Since 2013, I’ve been writing bash scripts professionally. Early on, my scripts were fragile—functional on my local setup but prone to mysterious failures in production. Debugging felt like navigating a maze blindfolded.
After numerous late-night fire drills, botched deployments, and an infamous incident where I inadvertently wiped out a quarter of our testing environment, I honed techniques to create reliable bash scripts.

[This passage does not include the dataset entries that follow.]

/-- The newer good bank is loaded, and the settings replace its values. -/
def State.loadPattern (s : State) : State :=
  let p : Pattern := match s.newBank with
    | some (d, b) => Config.bankPattern (s.flashRead d (bankBase b) bankBytes)
    | none => {}
  let s := s.updTrust (fun t => { t with patBank := s.newBank })
  -- the reduced-width plans are computed at each pattern load (R151)
  let s := ((s.installPattern p).restoreAll).calLost
  ((List.range 64).foldl (fun (s : State) (n : Nat) => s.storePlans n) s).setF RST_STATUS_phase 2

/-! ### Resets (R619 to R625, R690, R691) -/

/-- POWER_ON (R619): VAON is applied; the main supplies follow. -/
def execPowerOn (s : State) : Out3 :=
  let z := s.afterReset 0 0 true false
  .next { z with ct := 0, rst := { z.rst with supplyGood := false } }

/-- SYS_RESET (R622): a low of 1 µs or more restarts a unit that runs. -/
def execSysReset (lowTicks : Nat) (s : State) : Out3 :=
  if lowTicks < us 1 ∨ s.unit = 0 ∨ s.rst.held then .next s else .next (s.restart 1)

/-- The chassis time of R130 without a partner, R131: value and ct_src. -/
def startTime (stored : Option Nat) (slow : Nat) : Nat × Nat :=
  match stored with
  | some t =>
    let m := t + (divRound (slow * 390625) 8).toNat
    (if m ≤ t then t + 1 else m, 1)
  | none => (0, 2)

/-- RESET_EXIT (R625, R130, R131, R170): the unit boots. -/
def execResetExit (slowTicks : BitVec 48) (s : State) : Out3 :=
  if !s.rst.held ∨ !s.rst.supplyGood ∨ s.rst.sref = 0 then .next s else
  let (t, src) := startTime s.rst.storedCt slowTicks.toNat
  -- each fan's first period out of reset starts here (R126, R129)
  let s := { s with ct := t, fans := (List.range 16).map (fun (n : Nat) => (n, { s.fan n with startedAt := t })) }
  let s := (s.setF CT_STATUS_ct_src src).setUnit 1
  let s := if src = 1 then s.setPair aMKUP_SLOW_LO aMKUP_SLOW_HI slowTicks.toNat else s
  .next (s.updRst (fun r => { r with
    held := false, exitAt := t, slow := slowTicks.toNat, dormantWhy := 0, mbxOpen := false,
    retiredAll := if src = 2 then some t else none }))

/-- MAIN_SUPPLY_LOSS (R689, R690, R623): not good for 2 µs. A unit that boots or runs enters dormant. -/
def execMainSupplyLoss (ticks : Nat) (s : State) : Out3 :=
  if ticks < us 2 then .next s else
  let s := s.updRst (fun r => { r with supplyGood := false })
  if 2 ≤ s.unit then .next (s.ownFail 3) else if s.unit = 1 then .next (s.nvSupplyLoss.goDormant 4) else .next s

/-- SUPPLY_GOOD (R624, R690): every main supply has been in range for 1 ms. -/
def execSupplyGood (s : State) : Out3 :=
  let s := s.updRst (fun r => { r with supplyGood := true })
  .next (if s.unit = 0 ∧ s.rst.dormantWhy = 4 then s.wake 7 else s)

/-- VAON_LOSS (R691): the unit stops as in R690; the always-on domain loses its contents. -/
def execVaonLoss (s : State) : Out3 :=
  let s := if 2 ≤ s.unit ∧ !s.pair.failed then s.emit (.failureNotice 3) else s
  let z := (if 1 ≤ s.unit then s.nvSupplyLoss else s).afterReset 0 0 true false
  .next { z with rst := { z.rst with supplyGood := false, thermDormant := false } }

/-- COLD_START (R619, R620, R624): a wake cause, with every main supply good, takes the unit out of dormant. -/
def execColdStart (s : State) : Out3 :=
  match s.rst.wakeHeld with
  | some c =>
    if s.unit = 0 ∧ s.rst.dormantWhy ≠ 0 ∧ s.rst.supplyGood then
      let seen := (List.range 8).filter (fun t => s.is (TW_STATUS_wake_seen t))
      let z := s.afterReset 1 c false false
      let z := { z with rst := { z.rst with dormantWhy := 0, thermDormant := false } }
      let z := seen.foldl (fun (z : State) (t : Nat) => z.setF (TW_STATUS_wake_seen t) 1) z
      .next ((List.range 8).foldl (fun (z : State) (t : Nat) =>
        if z.twRole t = 2 then z.updTw t (fun x => { x with roleWait := true }) else z) z)
    else .next s
  | none => .next s

/-- MAILBOX_OPEN (R638): 1 s after leaving reset. -/
def execMailboxOpen (s : State) : Out3 :=
  if s.unit ≠ 0 ∧ !s.rst.held ∧ s.rst.exitAt + sec 1 ≤ s.ct then
    .next ((s.updRst (fun r => { r with mbxOpen := true })).setF RST_STATUS_phase (if s.get RST_STATUS_phase = 4 then 5 else s.get RST_STATUS_phase))
  else .next s

/-- A reset that a command or an activation has set, at its time: code 0 to 15 restarts with that cause, 16
enters dormant. -/
def State.dueRestart (s : State) : Option State :=
  match s.rst.restartAt with
  | some (t, c) => if t ≤ s.ct then some (if c = 16 then s.goDormant 3 else s.restart c) else none
  | none => none

/-- UNIT_RESTART (0x0104, R640). -/
def execUnitRestart (mb : Mb) (k : Fin 64) (s : State) : Out3 :=
  .next (s.command mb k 0x0104
    (fun s p => {
        bad := [outside 0 (u8 p 0) 0 1],
        busy := if s.pair.transitAt.isSome ∨ s.planOn then some 5 else none })
    (fun s p =>
      let c := if u8 p 0 = 1 then 16 else 2
      if s.transitOk then
        let s := (s.startTransit (s.ct + us 100)).updPair (fun x => { x with transitFor := some (mb.val, k.val) })
        s.updRst (fun r => { r with restartFor := some c })
      else (s.okay mb k).updRst (fun r => { r with restartAt := some (s.ct, c) }))).settle

/-! ### The pair decision (R497, R498, R627, R628) -/

/-- Ports and service lanes start to train (R621, R626). -/
def State.startPorts (s : State) : State :=
  (List.range 64).foldl (fun (s : State) (n : Nat) =>
    let s := if s.is (PORT_CTRL_en n) then s.setF (PORT_STATUS_link_state n) 1 else s
    if s.is (SVC_CTRL_en n) then s.setF (SVC_STATUS_link_state n) 1 else s) s

/-- The unit leaves booting. -/
def State.leaveBoot (s : State) : State := (s.setPair aRST_TIME_LO aRST_TIME_HI s.ct).setF RST_STATUS_phase 4

/-- An admitted unit takes the active unit's pattern, changed settings and pinned level, and stores them; a level its image
cannot serve keeps it admitted (R497, R615, R629). -/
def State.takePattern (s : State) (bank : List Byte) (pin : Nat) (l : List (Nat × List Int)) : State :=
  if s.unit ≠ 2 then s else
  let s := s.updNv (fun n => { n with settings := n.settings.filter (fun x => decide (40960 ≤ x.1)) })
  let s := s.installPattern (if bank.isEmpty then {} else Config.bankPattern bank)
  let s := { l.foldl (fun (s : State) (x : Nat × List Int) => s.restore1 (x.1 / 4096) (x.1 % 4096) x.2) s with nv := s.nv }
  let s := l.foldl (fun (s : State) (x : Nat × List Int) => s.setting x.1 x.2) s
  let s := (s.updTrust (fun t => { t with pinned := pin, pinNext := pin })).keep 12 0 [BitVec.ofNat 8 pin]
  (s.pubFw.pubLevel).level .pairConfig 0 (s.is PAIR_STATUS_pos_conflict || !s.pinServed)

/-- Admitted (R497): no slot path. -/
def State.enterAdmitted (s : State) : State := ((s.setUnit 2).leaveBoot).startPorts

/-- The shelf's checkpoints take the place of a shelf digest (R628). -/
def State.takeCheckpoints (s : State) : State :=
  let rec pairs : List Int → Tbl Nat
    | a :: b :: t => Tbl.put (pairs t) a.toNat b.toNat
    | _ => []
  let s := s.updShelf (fun h => { h with energy := pairs (Tbl.get (α := List Int) s.nv.settings (4096 * 16) []) })
  s.strs.foldl (fun (s : State) (x : Nat × Str) =>
    match Tbl.get (α := List Int) s.nv.settings (4096 * 17 + x.1) [] with
    | [q, qf, r] => s.updStr x.1 (fun y => { y with q := q, qfull := qf.toNat, rint := r })
    | _ => s) s

/-- Active, alone or as the home unit: every port is claimed, and the shelf path taken up. -/
def State.bootActive (s : State) (alone : Bool) : State :=
  let s := (s.setB RST_STATUS_alone alone).leaveBoot
  let s := (s.takeCheckpoints).enterActive
  ((List.range 64).foldl (fun (s : State) (p : Nat) => if s.ownsPort p then s else s.claim p 0) s).startPorts

/-- PAIR_DECISION (R627): at pattern load and no earlier than 50 ms after partner-link training starts with the image; again
while the alive line alone shows a partner. -/
def execPairDecision (s : State) : Out3 :=
  if s.unit ≠ 1 ∨ s.rst.held ∨ s.get RST_STATUS_phase = 0 ∨ s.ct < s.rst.imageAt + ms 50 then .next s else
  let s := if s.get RST_STATUS_phase = 1 then s.loadPattern else s
  let s := s.setF RST_STATUS_phase 3
  if s.is PAIR_STATUS_pos_conflict then .next s
  else if s.pair.partner then
    .next (if 2 ≤ s.get PAIR_STATUS_partner_state ∨ !s.isHome then s.enterAdmitted else s.bootActive false).settle
  else if s.pair.alvStopped then .next (s.bootActive true).settle
  else .next (s.level .pairLink 0 true).settle

/-- ADMIT_COMPLETE (R497): every shadowed job has matched 16 rounds and a shelf digest is loaded; not on a pinned
level the image does not serve (R615). -/
def execAdmitComplete (s : State) : Out3 :=
  if s.unit = 2 ∧ s.pair.shelfDigest.isSome ∧ !s.is PAIR_STATUS_pos_conflict ∧ s.pinServed ∧
      s.skeins.all (fun (x : Nat × Skein) => !x.2.known || (s.bound x.1).isEmpty || s.ownsPort x.2.slot || (x.2.inStep && decide (16 ≤ x.2.matched))) then
    .next ((s.setUnit 3).setF RST_STATUS_phase 5).cover
  else .next s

These aren’t beginner tips from tutorials. They’re battle-tested insights from high-stakes production environments where errors translate to real financial losses.
🔐 Overlooked Security Practices
Bash scripts often become security liabilities if not handled carefully.
Robust Input Validation
Tutorials preach input sanitization, but practical examples are rare. After our security team flagged vulnerabilities in my scripts, I adopted this approach:
# Old, insecure way (avoid this)
user_input="$1"
mysql -u admin -p"$password" -e "SELECT * FROM users WHERE id='$user_input'"
# New, secure approach
sanitize_user_input() {
local input="$1"
local length_limit="${2:-50}"
# Strip non-alphanumeric characters except underscores and hyphens
input=$(echo "$input" | tr -cd '[:alnum:]_-')
# Enforce length limit
input="${input:0:$length_limit}"
# Check for valid input
if [[ -z "$input" ]]; then
echo "Error: Input contains invalid characters" >&2
return 1
fi
echo "$input"
}
# Usage
user_input=$(sanitize_user_input "$1") || exit 1
mysql -u admin -p"$password" -e "SELECT * FROM users WHERE id='${user_input}'"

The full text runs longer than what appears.